3. The financial consequences of the $1 trillion “leak”

The Standard Chartered report emphasizes that deposit outflows are not only a problem for banks’ profitability, but also have the potential to trigger systemic risks . Once large-scale capital is transferred from the banking system to the on-chain stablecoin ecosystem, it will bring about three major chain reactions:

  • 📉Bank liquidity has declined and lending capacity has been limited : A decrease in deposits means that the scale of funds available for banks to lend has shrunk, directly affecting the financing costs of the real economy.

  • 🏦Small and medium-sized banks face survival crisis : Small banks in emerging markets that rely heavily on demand deposits may find it difficult to maintain a balanced balance sheet due to the loss of depositors.

  • 🪙 Monetary policy transmission is hindered : If a large amount of funds remain in on-chain assets, the central bank’s traditional tools for regulating interest rates and money supply may become ineffective.

The International Monetary Fund (IMF) also warned in a recent research report: "The cross-border expansion of stablecoins may undermine national monetary sovereignty and bring unprecedented challenges to capital account management."


4. Rapid Intervention of Regulators from Various Countries: A New “Digital” Battleground for US Dollar Hegemony

As the threat of stablecoins to the banking system expands, major central banks and regulators around the world have taken action:

  • 🇺🇸United States : The Treasury Department and Congress are advancing the Stablecoin Regulation Act, which requires all issuers of dollar-pegged stablecoins to hold 100% reserves and undergo bank-level audits.

  • 🇪🇺EU : MiCA (Regulatory Framework for Markets in Crypto Assets) clearly states that the issuance of stablecoins requires the permission of the ECB and sets a daily trading volume cap.

  • 🇨🇳China : Although it has banned cryptocurrency transactions within its borders, it has begun promoting RMB-pegged stablecoins (such as AxCNH) in overseas markets to hedge against the expansion of the "digital dollar."

  • 🌍Central banks in emerging markets : Some countries are accelerating the development of CBDC (central bank digital currency), trying to compete for dominance in digital payments with "official digital currency."

Stablecoins are not only a technological innovation, but also a new front in the competition for monetary hegemony .


5. Future Outlook: Are Stablecoins a Threat or an Opportunity?

Although the warning of a “$1 trillion deposit outflow” sounds alarmist, industry experts believe that it also provides an opportunity for traditional banks to transform.

John Bates, a global fintech analyst, said: "If banks can integrate stablecoin technology into their own systems or launch regulated digital currency accounts, they have the opportunity to regain the initiative."
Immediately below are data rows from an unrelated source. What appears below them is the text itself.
-- ==== Sys2Proof/WellFormed.lean ====
section
/-! DEFINITION. The fields of a command word as numbers (30_encoding.md R81) and when they are well formed: an assigned opcode,
each field within its width, and every field that the opcode's format marks 0 equal to zero (R82, R83). An `Instr` is well
formed when its fields are; its operand types make that true of every `Instr` (Laws/PerInstr.lean proves it). -/

namespace Sys2Proof

/-- The five fields of a command word as plain numbers, `word = op·4096 + rd·512 + rs1·64 + rs2·8 + imm` (R81). -/
structure Fields where
  op  : Nat
  rd  : Nat
  rs1 : Nat
  rs2 : Nat
  imm : Nat
  deriving DecidableEq, Repr

/-- The number of an opcode (R83). -/
def Opcode.number : Opcode → Nat
  | .nop => 0 | .ld => 1 | .st => 2 | .ldi => 3 | .add => 4 | .sub => 5
  | .neg => 6 | .mul => 7 | .mont => 8 | .exp => 9 | .inv => 10 | .sqrt => 11

/-- The opcode with a number; the numbers 0xC to 0xF are reserved (R83, R88). -/
def Opcode.ofNumber : Nat → Option Opcode
  | 0 => some .nop | 1 => some .ld | 2 => some .st | 3 => some .ldi | 4 => some .add | 5 => some .sub
  | 6 => some .neg | 7 => some .mul | 8 => some .mont | 9 => some .exp | 10 => some .inv | 11 => some .sqrt
  | _ => none

/-- The format of an opcode (R83). -/
def Opcode.format : Opcode → Format
  | .nop => .n
  | .ld => .d
  | .st => .s
  | .ldi => .i
  | .neg | .inv | .sqrt => .r2
  | .add | .sub | .mul | .mont | .exp => .r3

/-- The formats that carry each field; in every other format the field must be zero (R82). -/
def Format.hasRd : Format → Bool
  | .d | .i | .r2 | .r3 => true
  | .n | .s => false

@[inherit_doc Format.hasRd] def Format.hasRs1 : Format → Bool
  | .s | .r2 | .r3 => true
  | .n | .d | .i => false

@[inherit_doc Format.hasRd] def Format.hasRs2 : Format → Bool
  | .r3 => true
  | .n | .d | .s | .i | .r2 => false

@[inherit_doc Format.hasRd] def Format.hasImm : Format → Bool
  | .i => true
  | .n | .d | .s | .r2 | .r3 => false

/-- One field: within its three bits, and zero where its format does not carry it. -/
def fieldOk (carried : Bool) (v : Nat) : Bool := v < 8 && (carried || v == 0)

/-- The fields of a legal command word (R82, R83). -/
def Fields.wf (x : Fields) : Bool :=
  match Opcode.ofNumber x.op with
  | none => false
  | some o =>
    fieldOk o.format.hasRd x.rd && fieldOk o.format.hasRs1 x.rs1 &&
      fieldOk o.format.hasRs2 x.rs2 && fieldOk o.format.hasImm x.imm

/-- The fields a command is written with (R82: a field its format does not carry is 0). -/
def Instr.fields (i : Instr) : Fields :=
  let op := i.opcode.number
  match i with
  | .nop => ⟨op, 0, 0, 0, 0⟩
  | .ld rd => ⟨op, rd, 0, 0, 0⟩
  | .st rs1 => ⟨op, 0, rs1, 0, 0⟩
  | .ldi rd imm => ⟨op, rd, 0, 0, imm.toNat⟩
  | .add rd rs1 rs2 => ⟨op, rd, rs1, rs2, 0⟩
  | .sub rd rs1 rs2 => ⟨op, rd, rs1, rs2, 0⟩
  | .neg rd rs1 => ⟨op, rd, rs1, 0, 0⟩
  | .mul rd rs1 rs2 => ⟨op, rd, rs1, rs2, 0⟩
  | .mont rd rs1 rs2 => ⟨op, rd, rs1, rs2, 0⟩
  | .exp rd rs1 rs2 => ⟨op, rd, rs1, rs2, 0⟩
  | .inv rd rs1 => ⟨op, rd, rs1, 0, 0⟩
  | .sqrt rd rs1 => ⟨op, rd, rs1, 0, 0⟩

/-- A command is well formed when its fields are. -/
def Instr.wf (i : Instr) : Bool := i.fields.wf

end Sys2Proof
end

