-- ==== Sys2Proof/Laws/PerInstr.lean ====
section
/-! SUPPORT. Statements about every command as syntax, one lemma per constructor. -/

/-! ### WellFormed: the fields of every command are well formed, so no command is outside the encoding (30_encoding.md R82, R85). -/

/-- A command is well formed. -/
def Sys2Proof.Laws.WellFormed.Statement (i : Sys2Proof.Instr) : Prop := i.wf = true

namespace Sys2Proof.Laws.WellFormed

theorem nop : Statement .nop := rfl
theorem ld (rd : Reg) : Statement (.ld rd) := by
  simp [Statement, Instr.wf, Fields.wf, Instr.fields, Instr.opcode, Opcode.number, Opcode.ofNumber, Opcode.format, fieldOk,
    Format.hasRd]
theorem st (rs1 : Reg) : Statement (.st rs1) := by
  simp [Statement, Instr.wf, Fields.wf, Instr.fields, Instr.opcode, Opcode.number, Opcode.ofNumber, Opcode.format, fieldOk,
    Format.hasRs1]
theorem ldi (rd : Reg) (imm : BitVec 3) : Statement (.ldi rd imm) := by
  have := imm.isLt
  simp [Statement, Instr.wf, Fields.wf, Instr.fields, Instr.opcode, Opcode.number, Opcode.ofNumber, Opcode.format, fieldOk,
    Format.hasRd, Format.hasImm, this]

/-- The commands of format R3. -/
theorem ofR3 (i : Instr) (o : Opcode) (rd rs1 rs2 : Reg) (hf : i.fields = ⟨o.number, rd, rs1, rs2, 0⟩)
    (ho : Opcode.ofNumber o.number = some o) (h3 : o.format = .r3) : Statement i := by
  simp [Statement, Instr.wf, Fields.wf, hf, ho, h3, fieldOk, Format.hasRd, Format.hasRs1, Format.hasRs2]

/-- The commands of format R2. -/
theorem ofR2 (i : Instr) (o : Opcode) (rd rs1 : Reg) (hf : i.fields = ⟨o.number, rd, rs1, 0, 0⟩)
    (ho : Opcode.ofNumber o.number = some o) (h2 : o.format = .r2) : Statement i := by
  simp [Statement, Instr.wf, Fields.wf, hf, ho, h2, fieldOk, Format.hasRd, Format.hasRs1]

theorem add (rd rs1 rs2 : Reg) : Statement (.add rd rs1 rs2) := ofR3 _ .add rd rs1 rs2 rfl rfl rfl
theorem sub (rd rs1 rs2 : Reg) : Statement (.sub rd rs1 rs2) := ofR3 _ .sub rd rs1 rs2 rfl rfl rfl
theorem neg (rd rs1 : Reg) : Statement (.neg rd rs1) := ofR2 _ .neg rd rs1 rfl rfl rfl
theorem mul (rd rs1 rs2 : Reg) : Statement (.mul rd rs1 rs2) := ofR3 _ .mul rd rs1 rs2 rfl rfl rfl
theorem mont (rd rs1 rs2 : Reg) : Statement (.mont rd rs1 rs2) := ofR3 _ .mont rd rs1 rs2 rfl rfl rfl
theorem exp (rd rs1 rs2 : Reg) : Statement (.exp rd rs1 rs2) := ofR3 _ .exp rd rs1 rs2 rfl rfl rfl
theorem inv (rd rs1 : Reg) : Statement (.inv rd rs1) := ofR2 _ .inv rd rs1 rfl rfl rfl
theorem sqrt (rd rs1 : Reg) : Statement (.sqrt rd rs1) := ofR2 _ .sqrt rd rs1 rfl rfl rfl

end Sys2Proof.Laws.WellFormed

/-! ### TableRow: the word of every command selects that command's row of the opcode map (30_encoding.md R83). -/

/-- The encoded word selects the row of the command's opcode. -/
def Sys2Proof.Laws.TableRow.Statement (i : Sys2Proof.Instr) : Prop :=
  Sys2Proof.encode i &&& i.opcode.mask = i.opcode.pattern

namespace Sys2Proof.Laws.TableRow

theorem nop : Statement .nop := by unfold Statement; decide
theorem ld (rd : Reg) : Statement (.ld rd) := by revert rd; unfold Statement; decide
theorem st (rs1 : Reg) : Statement (.st rs1) := by revert rs1; unfold Statement; decide
theorem ldi (rd : Reg) (imm : BitVec 3) : Statement (.ldi rd imm) := by revert rd imm; unfold Statement; decide
theorem add (rd rs1 rs2 : Reg) : Statement (.add rd rs1 rs2) := by revert rd rs1 rs2; unfold Statement; decide +kernel
theorem sub (rd rs1 rs2 : Reg) : Statement (.sub rd rs1 rs2) := by revert rd rs1 rs2; unfold Statement; decide +kernel
theorem neg (rd rs1 : Reg) : Statement (.neg rd rs1) := by revert rd rs1; unfold Statement; decide
theorem mul (rd rs1 rs2 : Reg) : Statement (.mul rd rs1 rs2) := by revert rd rs1 rs2; unfold Statement; decide +kernel
theorem mont (rd rs1 rs2 : Reg) : Statement (.mont rd rs1 rs2) := by revert rd rs1 rs2; unfold Statement; decide +kernel
theorem exp (rd rs1 rs2 : Reg) : Statement (.exp rd rs1 rs2) := by revert rd rs1 rs2; unfold Statement; decide +kernel
theorem inv (rd rs1 : Reg) : Statement (.inv rd rs1) := by revert rd rs1; unfold Statement; decide
theorem sqrt (rd rs1 : Reg) : Statement (.sqrt rd rs1) := by revert rd rs1; unfold Statement; decide

end Sys2Proof.Laws.TableRow
end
In the future, the boundaries between traditional finance and on-chain finance will become increasingly blurred. Stablecoins will not replace banks, but they will force them to evolve —from passive depository institutions to "bridges" for the circulation of digital assets.


📊 Summary: The $1 trillion alarm bell: the financial order is being reshaped

The rise of stablecoins is not only changing the way people store value and make payments, but is also shaking the foundations of the global banking system. This not only brings about a quantitative shift in "deposit loss," but is also likely to trigger qualitative changes in monetary policy, capital flows, and financial sovereignty .

When $1 trillion in deposits may be transferred to the chain, the world's financial system has quietly entered the deep waters of the "digital dollar era".